* MATERIAL SHOWN
........
-- ==== Sys2Proof/Machine/Crc.lean ====
section
/-! DEFINITION. The check codes of R337 (11): CRC-32C and CRC-64 (ECMA-182), with the prefix of R338. -/

namespace Sys2Proof.Machine

/-- One bit of CRC-32C, reflected in and out (R337). -/
def crc32Bit (c : BitVec 32) : BitVec 32 := if c &&& 1 = 1 then (c >>> 1) ^^^ 0x82F63B78 else c >>> 1

/-- One bit of CRC-64, not reflected (R337). -/
def crc64Bit (c : BitVec 64) : BitVec 64 :=
  if c &&& 0x8000000000000000 = 0 then c <<< 1 else (c <<< 1) ^^^ 0x42F0E1EBA9EA3693

/-- CRC-32C: the running value after one more byte. -/
def crc32Byte (c : BitVec 32) (b : Byte) : BitVec 32 :=
  crc32Bit (crc32Bit (crc32Bit (crc32Bit (crc32Bit (crc32Bit (crc32Bit (crc32Bit (c ^^^ b.setWidth 32))))))))

/-- CRC-64: the running value after one more byte. -/
def crc64Byte (c : BitVec 64) (b : Byte) : BitVec 64 :=
  crc64Bit (crc64Bit (crc64Bit (crc64Bit (crc64Bit (crc64Bit (crc64Bit (crc64Bit (c ^^^ (b.setWidth 64 <<< 56)))))))))

/-- R337 (11): CRC-32C of a byte sequence, from the lowest address up. -/
def crc32c (bs : List Byte) : BitVec 32 := (bs.foldl crc32Byte 0xFFFFFFFF) ^^^ 0xFFFFFFFF

/-- R337 (11): CRC-64 of a byte sequence, carried on from `c`. -/
def crc64From (c : BitVec 64) (bs : List Byte) : BitVec 64 := bs.foldl crc64Byte c

/-- R339 (11): some unit is marked in CVU.OWN, so flows have check values (R427). -/
def State.ownsCvu (s : State) : Bool := s.rd Reg.CVU_OWN_UNITS != 0

end Sys2Proof.Machine
end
........
Repeat the line containing "address up. -/" and all subsequent lines through the final line of the data, exactly and with no others.

/-- R337 (11): CRC-32C of a byte sequence, from the lowest address up. -/
def crc32c (bs : List Byte) : BitVec 32 := (bs.foldl crc32Byte 0xFFFFFFFF) ^^^ 0xFFFFFFFF

/-- R337 (11): CRC-64 of a byte sequence, carried on from `c`. -/
def crc64From (c : BitVec 64) (bs : List Byte) : BitVec 64 := bs.foldl crc64Byte c

/-- R339 (11): some unit is marked in CVU.OWN, so flows have check values (R427). -/
def State.ownsCvu (s : State) : Bool := s.rd Reg.CVU_OWN_UNITS != 0

end Sys2Proof.Machine
end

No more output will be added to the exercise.